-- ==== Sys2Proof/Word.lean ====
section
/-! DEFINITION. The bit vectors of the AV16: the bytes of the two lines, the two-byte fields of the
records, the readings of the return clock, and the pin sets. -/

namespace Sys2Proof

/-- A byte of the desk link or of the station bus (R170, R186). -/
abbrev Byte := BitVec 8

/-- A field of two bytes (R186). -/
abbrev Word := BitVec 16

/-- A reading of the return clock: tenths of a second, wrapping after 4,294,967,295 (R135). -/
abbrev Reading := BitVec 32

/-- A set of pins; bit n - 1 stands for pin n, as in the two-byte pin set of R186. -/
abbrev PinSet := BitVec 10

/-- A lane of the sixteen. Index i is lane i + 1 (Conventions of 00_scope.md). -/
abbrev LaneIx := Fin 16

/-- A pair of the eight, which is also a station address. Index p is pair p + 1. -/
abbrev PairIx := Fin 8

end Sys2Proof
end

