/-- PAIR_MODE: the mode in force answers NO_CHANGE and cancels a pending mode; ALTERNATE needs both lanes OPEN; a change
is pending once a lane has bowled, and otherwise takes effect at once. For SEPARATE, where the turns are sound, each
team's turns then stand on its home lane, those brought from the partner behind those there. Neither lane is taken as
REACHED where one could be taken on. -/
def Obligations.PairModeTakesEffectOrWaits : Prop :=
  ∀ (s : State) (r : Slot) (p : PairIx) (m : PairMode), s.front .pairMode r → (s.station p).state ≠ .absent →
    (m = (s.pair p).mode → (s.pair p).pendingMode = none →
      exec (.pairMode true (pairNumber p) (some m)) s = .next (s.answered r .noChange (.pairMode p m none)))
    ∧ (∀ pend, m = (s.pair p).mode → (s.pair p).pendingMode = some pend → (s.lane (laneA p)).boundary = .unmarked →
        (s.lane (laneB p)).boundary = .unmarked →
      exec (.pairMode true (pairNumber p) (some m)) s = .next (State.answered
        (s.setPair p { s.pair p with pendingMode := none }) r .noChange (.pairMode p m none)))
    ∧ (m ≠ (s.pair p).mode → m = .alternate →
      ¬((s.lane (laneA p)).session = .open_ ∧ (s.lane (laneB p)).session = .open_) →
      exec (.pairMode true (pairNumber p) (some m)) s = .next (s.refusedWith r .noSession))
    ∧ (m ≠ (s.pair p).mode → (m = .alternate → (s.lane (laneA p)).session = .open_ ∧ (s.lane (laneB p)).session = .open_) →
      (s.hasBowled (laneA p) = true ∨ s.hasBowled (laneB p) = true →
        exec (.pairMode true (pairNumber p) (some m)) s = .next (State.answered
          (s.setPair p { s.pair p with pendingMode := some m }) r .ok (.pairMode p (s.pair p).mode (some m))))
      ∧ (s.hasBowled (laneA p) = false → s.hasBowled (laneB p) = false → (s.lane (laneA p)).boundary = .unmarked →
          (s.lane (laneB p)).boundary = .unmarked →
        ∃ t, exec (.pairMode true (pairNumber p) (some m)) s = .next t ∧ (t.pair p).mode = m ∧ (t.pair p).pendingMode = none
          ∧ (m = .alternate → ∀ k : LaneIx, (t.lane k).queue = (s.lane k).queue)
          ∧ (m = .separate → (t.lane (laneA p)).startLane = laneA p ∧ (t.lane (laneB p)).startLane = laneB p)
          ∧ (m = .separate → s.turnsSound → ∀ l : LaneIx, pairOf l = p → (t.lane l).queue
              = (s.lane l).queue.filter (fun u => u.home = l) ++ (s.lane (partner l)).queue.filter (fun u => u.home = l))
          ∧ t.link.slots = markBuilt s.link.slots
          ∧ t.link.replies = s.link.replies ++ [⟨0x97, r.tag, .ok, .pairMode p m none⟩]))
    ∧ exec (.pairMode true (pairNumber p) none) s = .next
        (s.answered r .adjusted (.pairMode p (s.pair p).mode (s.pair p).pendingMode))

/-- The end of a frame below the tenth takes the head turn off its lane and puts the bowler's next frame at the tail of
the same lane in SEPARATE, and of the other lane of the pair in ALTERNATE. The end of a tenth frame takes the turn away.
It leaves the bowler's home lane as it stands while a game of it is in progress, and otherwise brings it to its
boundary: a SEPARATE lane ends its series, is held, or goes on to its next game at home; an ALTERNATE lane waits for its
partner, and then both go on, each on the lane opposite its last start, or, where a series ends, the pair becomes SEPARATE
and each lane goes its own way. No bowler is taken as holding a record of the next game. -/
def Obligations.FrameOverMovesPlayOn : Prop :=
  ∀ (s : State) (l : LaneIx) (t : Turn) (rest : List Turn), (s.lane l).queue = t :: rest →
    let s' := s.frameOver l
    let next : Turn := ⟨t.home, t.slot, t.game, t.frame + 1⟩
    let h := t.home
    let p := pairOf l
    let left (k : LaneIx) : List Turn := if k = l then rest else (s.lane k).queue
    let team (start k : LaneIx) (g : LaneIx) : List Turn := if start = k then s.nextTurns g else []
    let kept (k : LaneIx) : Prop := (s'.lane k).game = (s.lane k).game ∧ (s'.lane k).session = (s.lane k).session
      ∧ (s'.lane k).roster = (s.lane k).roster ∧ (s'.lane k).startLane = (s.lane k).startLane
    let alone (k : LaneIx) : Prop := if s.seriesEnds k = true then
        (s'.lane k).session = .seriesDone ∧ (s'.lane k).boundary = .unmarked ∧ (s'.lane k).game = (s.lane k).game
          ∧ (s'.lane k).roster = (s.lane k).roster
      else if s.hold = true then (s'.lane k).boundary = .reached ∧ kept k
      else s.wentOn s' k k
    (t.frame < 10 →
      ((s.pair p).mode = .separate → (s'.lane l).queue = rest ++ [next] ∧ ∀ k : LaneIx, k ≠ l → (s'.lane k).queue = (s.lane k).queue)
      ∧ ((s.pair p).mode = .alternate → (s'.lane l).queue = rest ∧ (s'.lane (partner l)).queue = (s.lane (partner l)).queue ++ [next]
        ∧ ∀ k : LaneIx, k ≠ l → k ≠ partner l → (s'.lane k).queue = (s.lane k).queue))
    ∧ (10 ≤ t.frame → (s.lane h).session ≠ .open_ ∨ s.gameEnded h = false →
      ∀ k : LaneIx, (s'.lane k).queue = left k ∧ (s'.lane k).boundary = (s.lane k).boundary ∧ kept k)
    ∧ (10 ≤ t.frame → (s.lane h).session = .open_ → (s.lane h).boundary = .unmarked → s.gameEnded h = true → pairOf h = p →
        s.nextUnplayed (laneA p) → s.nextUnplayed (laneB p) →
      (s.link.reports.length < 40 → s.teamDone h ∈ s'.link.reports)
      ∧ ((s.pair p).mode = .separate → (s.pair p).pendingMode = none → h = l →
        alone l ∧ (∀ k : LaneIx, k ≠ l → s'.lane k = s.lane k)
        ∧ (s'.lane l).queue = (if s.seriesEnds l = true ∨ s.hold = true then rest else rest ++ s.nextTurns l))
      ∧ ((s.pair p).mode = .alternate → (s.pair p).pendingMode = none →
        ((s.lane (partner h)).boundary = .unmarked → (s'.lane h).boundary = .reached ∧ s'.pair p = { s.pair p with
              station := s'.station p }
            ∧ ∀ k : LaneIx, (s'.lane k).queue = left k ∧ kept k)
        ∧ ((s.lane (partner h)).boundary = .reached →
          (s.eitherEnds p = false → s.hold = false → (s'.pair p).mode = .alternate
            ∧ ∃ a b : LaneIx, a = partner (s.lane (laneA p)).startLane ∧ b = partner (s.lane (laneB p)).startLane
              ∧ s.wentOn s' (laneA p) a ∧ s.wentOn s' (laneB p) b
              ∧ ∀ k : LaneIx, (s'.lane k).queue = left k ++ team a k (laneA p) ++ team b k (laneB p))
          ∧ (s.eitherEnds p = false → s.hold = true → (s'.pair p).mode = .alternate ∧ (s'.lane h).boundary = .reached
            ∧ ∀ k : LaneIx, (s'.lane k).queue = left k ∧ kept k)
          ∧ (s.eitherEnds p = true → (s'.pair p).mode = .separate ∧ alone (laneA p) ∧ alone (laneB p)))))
-------
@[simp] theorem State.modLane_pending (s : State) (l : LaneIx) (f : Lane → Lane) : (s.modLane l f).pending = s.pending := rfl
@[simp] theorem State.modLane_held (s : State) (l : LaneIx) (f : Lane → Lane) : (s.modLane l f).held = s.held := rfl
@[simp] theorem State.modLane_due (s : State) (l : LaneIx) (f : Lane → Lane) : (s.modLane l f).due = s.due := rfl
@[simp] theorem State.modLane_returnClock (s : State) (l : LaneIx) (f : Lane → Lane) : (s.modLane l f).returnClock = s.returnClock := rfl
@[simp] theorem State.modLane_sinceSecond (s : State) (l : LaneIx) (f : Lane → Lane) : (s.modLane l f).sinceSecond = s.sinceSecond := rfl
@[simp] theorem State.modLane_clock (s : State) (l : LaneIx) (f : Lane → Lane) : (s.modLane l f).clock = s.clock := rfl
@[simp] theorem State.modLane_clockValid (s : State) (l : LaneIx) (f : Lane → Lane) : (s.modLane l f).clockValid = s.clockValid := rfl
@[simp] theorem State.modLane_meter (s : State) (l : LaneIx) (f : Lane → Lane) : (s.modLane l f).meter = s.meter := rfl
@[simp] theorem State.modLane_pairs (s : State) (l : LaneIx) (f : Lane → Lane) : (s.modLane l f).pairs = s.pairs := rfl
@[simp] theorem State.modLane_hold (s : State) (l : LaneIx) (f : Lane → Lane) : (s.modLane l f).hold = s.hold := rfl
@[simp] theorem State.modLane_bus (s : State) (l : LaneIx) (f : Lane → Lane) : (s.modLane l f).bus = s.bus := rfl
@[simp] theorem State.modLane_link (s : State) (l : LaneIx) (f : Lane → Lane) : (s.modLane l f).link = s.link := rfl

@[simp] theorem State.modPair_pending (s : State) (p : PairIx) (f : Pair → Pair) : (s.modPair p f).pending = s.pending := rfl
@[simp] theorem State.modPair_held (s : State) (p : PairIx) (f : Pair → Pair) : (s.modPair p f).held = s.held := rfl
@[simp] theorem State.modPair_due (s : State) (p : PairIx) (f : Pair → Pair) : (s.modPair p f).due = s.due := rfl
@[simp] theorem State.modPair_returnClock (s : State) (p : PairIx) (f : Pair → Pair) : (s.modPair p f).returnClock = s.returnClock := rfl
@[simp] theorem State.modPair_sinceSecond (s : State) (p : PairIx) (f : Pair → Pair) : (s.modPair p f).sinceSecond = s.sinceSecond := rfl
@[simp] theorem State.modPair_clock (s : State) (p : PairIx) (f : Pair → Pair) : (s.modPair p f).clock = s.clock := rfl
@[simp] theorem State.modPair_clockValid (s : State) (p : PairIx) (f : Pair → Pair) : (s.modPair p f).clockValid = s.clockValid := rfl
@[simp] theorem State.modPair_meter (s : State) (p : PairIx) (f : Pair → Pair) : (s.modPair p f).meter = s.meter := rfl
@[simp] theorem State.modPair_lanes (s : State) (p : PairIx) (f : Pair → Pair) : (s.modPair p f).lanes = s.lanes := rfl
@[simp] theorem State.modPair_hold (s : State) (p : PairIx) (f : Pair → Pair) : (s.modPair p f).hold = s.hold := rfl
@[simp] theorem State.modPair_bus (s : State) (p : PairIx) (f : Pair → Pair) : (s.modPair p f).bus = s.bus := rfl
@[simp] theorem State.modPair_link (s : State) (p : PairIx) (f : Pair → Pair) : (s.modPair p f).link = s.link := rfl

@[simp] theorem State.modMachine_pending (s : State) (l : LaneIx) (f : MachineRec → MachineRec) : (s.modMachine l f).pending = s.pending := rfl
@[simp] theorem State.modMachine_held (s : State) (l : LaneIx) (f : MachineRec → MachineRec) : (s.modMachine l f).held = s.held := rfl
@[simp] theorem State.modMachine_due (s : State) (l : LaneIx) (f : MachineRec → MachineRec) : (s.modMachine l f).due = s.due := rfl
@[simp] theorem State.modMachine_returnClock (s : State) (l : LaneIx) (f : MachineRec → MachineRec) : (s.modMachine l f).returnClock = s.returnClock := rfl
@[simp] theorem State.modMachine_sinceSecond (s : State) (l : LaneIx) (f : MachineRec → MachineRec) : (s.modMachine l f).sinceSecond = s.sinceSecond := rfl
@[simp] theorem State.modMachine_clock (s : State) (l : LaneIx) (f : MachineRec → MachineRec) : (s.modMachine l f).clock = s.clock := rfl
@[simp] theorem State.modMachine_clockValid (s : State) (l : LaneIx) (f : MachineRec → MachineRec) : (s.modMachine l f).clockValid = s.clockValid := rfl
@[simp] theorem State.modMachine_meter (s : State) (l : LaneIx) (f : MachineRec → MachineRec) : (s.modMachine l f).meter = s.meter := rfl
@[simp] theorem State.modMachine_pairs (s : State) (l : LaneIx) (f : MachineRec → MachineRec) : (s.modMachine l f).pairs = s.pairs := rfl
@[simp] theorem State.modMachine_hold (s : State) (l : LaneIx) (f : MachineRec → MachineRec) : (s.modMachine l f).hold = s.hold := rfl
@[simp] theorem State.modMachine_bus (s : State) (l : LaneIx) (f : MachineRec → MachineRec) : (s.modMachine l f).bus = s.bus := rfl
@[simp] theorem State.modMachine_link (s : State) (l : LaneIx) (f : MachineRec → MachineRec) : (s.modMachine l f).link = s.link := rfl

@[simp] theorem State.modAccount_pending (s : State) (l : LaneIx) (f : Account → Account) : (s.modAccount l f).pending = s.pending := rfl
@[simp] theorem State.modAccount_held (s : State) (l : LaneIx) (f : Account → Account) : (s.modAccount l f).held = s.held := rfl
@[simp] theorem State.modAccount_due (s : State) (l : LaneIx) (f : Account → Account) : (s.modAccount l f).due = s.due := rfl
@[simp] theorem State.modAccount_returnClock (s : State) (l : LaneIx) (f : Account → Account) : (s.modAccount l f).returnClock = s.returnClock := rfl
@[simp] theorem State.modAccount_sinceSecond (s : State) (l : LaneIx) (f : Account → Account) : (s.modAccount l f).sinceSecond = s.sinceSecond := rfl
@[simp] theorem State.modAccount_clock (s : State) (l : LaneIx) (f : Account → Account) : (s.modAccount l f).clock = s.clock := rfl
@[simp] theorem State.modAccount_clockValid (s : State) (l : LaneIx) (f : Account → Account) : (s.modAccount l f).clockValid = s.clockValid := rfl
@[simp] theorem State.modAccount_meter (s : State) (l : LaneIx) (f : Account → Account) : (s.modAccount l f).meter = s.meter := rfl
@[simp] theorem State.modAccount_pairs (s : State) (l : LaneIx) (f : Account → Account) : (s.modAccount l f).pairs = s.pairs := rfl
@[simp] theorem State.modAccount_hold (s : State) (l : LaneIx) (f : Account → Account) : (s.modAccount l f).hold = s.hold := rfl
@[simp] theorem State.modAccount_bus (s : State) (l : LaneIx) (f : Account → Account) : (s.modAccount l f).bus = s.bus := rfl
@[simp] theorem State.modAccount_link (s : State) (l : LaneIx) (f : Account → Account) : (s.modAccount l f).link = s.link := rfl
-------
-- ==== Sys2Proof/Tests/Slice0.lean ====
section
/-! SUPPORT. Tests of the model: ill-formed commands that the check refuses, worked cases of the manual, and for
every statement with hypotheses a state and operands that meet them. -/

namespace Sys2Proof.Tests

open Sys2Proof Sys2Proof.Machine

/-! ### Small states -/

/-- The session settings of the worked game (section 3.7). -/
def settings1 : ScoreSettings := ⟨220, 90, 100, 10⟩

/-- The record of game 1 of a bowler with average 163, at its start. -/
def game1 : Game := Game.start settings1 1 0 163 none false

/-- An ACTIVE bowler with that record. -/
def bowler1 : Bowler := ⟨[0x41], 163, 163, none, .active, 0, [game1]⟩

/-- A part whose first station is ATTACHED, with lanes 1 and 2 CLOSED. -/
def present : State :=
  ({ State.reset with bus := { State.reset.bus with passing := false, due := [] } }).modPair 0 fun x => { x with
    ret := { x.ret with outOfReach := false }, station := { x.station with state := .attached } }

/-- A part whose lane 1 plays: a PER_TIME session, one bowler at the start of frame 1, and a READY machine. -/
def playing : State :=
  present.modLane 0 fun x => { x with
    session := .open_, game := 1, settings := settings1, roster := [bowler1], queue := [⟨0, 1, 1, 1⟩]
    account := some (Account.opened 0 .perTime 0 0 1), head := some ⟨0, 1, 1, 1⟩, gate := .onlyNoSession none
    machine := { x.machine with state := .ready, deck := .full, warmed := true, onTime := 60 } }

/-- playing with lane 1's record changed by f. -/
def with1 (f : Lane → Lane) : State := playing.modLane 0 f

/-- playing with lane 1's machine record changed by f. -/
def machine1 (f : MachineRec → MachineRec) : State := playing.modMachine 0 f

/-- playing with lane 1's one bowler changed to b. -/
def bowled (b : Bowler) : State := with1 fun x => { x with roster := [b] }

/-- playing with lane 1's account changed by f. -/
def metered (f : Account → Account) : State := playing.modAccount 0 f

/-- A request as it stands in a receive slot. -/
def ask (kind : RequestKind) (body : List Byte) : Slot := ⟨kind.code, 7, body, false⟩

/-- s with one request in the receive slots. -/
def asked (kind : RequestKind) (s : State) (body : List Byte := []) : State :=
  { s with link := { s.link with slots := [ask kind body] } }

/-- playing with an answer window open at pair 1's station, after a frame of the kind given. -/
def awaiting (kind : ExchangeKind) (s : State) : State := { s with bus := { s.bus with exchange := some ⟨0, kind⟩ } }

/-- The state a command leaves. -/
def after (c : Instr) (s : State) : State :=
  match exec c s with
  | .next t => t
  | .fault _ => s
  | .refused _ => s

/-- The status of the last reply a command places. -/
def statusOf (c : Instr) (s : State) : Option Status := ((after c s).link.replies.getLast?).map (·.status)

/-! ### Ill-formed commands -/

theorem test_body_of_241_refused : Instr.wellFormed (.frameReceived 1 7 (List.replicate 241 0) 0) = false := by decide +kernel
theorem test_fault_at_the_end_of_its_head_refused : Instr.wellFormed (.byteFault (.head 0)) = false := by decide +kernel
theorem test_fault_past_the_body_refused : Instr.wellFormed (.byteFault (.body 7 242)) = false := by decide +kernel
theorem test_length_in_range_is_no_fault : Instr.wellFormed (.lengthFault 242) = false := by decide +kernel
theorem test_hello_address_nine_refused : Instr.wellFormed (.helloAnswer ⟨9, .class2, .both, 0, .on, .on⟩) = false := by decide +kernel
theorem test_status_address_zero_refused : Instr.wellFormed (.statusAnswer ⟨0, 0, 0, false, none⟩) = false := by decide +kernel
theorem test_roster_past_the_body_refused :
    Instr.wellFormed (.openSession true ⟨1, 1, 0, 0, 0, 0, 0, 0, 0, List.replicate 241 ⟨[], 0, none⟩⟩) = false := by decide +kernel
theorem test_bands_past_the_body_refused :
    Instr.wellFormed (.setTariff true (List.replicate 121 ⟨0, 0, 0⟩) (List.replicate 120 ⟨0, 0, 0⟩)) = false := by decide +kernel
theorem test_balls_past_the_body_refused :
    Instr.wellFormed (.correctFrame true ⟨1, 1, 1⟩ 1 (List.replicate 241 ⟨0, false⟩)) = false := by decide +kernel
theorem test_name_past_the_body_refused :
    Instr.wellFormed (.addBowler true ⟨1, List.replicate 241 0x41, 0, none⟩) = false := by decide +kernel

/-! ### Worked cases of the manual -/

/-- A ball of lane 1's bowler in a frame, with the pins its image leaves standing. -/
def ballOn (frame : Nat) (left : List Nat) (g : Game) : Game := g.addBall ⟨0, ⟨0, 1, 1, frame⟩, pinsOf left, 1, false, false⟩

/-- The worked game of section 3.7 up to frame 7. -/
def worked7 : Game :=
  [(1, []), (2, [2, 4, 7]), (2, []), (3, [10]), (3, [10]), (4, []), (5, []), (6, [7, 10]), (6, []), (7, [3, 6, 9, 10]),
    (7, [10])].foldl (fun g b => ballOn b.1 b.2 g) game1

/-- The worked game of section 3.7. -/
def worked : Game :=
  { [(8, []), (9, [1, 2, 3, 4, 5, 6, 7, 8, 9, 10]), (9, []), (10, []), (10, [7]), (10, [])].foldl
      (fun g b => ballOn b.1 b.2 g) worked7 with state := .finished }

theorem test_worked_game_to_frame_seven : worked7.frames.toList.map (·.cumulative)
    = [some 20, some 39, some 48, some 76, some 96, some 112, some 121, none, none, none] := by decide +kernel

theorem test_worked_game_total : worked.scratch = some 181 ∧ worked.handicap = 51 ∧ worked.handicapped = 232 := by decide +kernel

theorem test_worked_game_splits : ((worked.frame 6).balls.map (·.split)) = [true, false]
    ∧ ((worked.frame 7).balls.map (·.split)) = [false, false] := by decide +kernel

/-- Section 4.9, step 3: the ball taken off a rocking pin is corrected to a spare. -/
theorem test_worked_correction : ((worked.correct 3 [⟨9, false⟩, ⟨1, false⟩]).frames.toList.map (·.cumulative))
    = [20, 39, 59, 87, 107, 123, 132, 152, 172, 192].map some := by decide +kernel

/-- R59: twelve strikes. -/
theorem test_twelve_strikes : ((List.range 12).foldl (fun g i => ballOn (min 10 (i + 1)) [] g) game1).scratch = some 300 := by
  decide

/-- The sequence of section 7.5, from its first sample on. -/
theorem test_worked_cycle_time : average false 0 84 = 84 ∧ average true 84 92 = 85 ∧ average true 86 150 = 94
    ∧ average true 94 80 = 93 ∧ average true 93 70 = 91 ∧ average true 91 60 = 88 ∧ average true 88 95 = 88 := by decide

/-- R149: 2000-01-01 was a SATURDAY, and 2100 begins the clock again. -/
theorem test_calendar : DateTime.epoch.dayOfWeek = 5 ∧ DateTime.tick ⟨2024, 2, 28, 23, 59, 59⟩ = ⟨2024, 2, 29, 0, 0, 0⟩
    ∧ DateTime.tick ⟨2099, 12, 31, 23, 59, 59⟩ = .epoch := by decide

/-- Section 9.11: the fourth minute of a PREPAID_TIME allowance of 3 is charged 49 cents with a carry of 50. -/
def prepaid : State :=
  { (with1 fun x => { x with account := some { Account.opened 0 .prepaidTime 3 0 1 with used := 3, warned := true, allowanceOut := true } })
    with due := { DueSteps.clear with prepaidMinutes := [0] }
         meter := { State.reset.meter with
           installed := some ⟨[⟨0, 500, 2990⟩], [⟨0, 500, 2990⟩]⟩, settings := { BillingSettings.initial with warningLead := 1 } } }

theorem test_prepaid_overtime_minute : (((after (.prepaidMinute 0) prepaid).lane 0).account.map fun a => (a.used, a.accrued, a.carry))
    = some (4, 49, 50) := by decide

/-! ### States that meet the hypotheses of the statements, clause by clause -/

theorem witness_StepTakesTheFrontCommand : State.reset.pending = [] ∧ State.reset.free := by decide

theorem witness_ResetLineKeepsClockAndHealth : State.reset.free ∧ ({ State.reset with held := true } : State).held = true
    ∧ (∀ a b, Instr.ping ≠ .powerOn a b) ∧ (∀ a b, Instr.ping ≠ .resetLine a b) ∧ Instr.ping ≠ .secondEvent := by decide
-------
Exercise |
Look above for the line that contains "team's turns then". Starting there, transcribe every line exactly until you have copied the line that contains "p).mode (some m))))".

Task response |
team's turns then stand on its home lane, those brought from the partner behind those there. Neither lane is taken as
REACHED where one could be taken on. -/
def Obligations.PairModeTakesEffectOrWaits : Prop :=
  ∀ (s : State) (r : Slot) (p : PairIx) (m : PairMode), s.front .pairMode r → (s.station p).state ≠ .absent →
    (m = (s.pair p).mode → (s.pair p).pendingMode = none →
      exec (.pairMode true (pairNumber p) (some m)) s = .next (s.answered r .noChange (.pairMode p m none)))
    ∧ (∀ pend, m = (s.pair p).mode → (s.pair p).pendingMode = some pend → (s.lane (laneA p)).boundary = .unmarked →
        (s.lane (laneB p)).boundary = .unmarked →
      exec (.pairMode true (pairNumber p) (some m)) s = .next (State.answered
        (s.setPair p { s.pair p with pendingMode := none }) r .noChange (.pairMode p m none)))
    ∧ (m ≠ (s.pair p).mode → m = .alternate →
      ¬((s.lane (laneA p)).session = .open_ ∧ (s.lane (laneB p)).session = .open_) →
      exec (.pairMode true (pairNumber p) (some m)) s = .next (s.refusedWith r .noSession))
    ∧ (m ≠ (s.pair p).mode → (m = .alternate → (s.lane (laneA p)).session = .open_ ∧ (s.lane (laneB p)).session = .open_) →
      (s.hasBowled (laneA p) = true ∨ s.hasBowled (laneB p) = true →
        exec (.pairMode true (pairNumber p) (some m)) s = .next (State.answered
          (s.setPair p { s.pair p with pendingMode := some m }) r .ok (.pairMode p (s.pair p).mode (some m))))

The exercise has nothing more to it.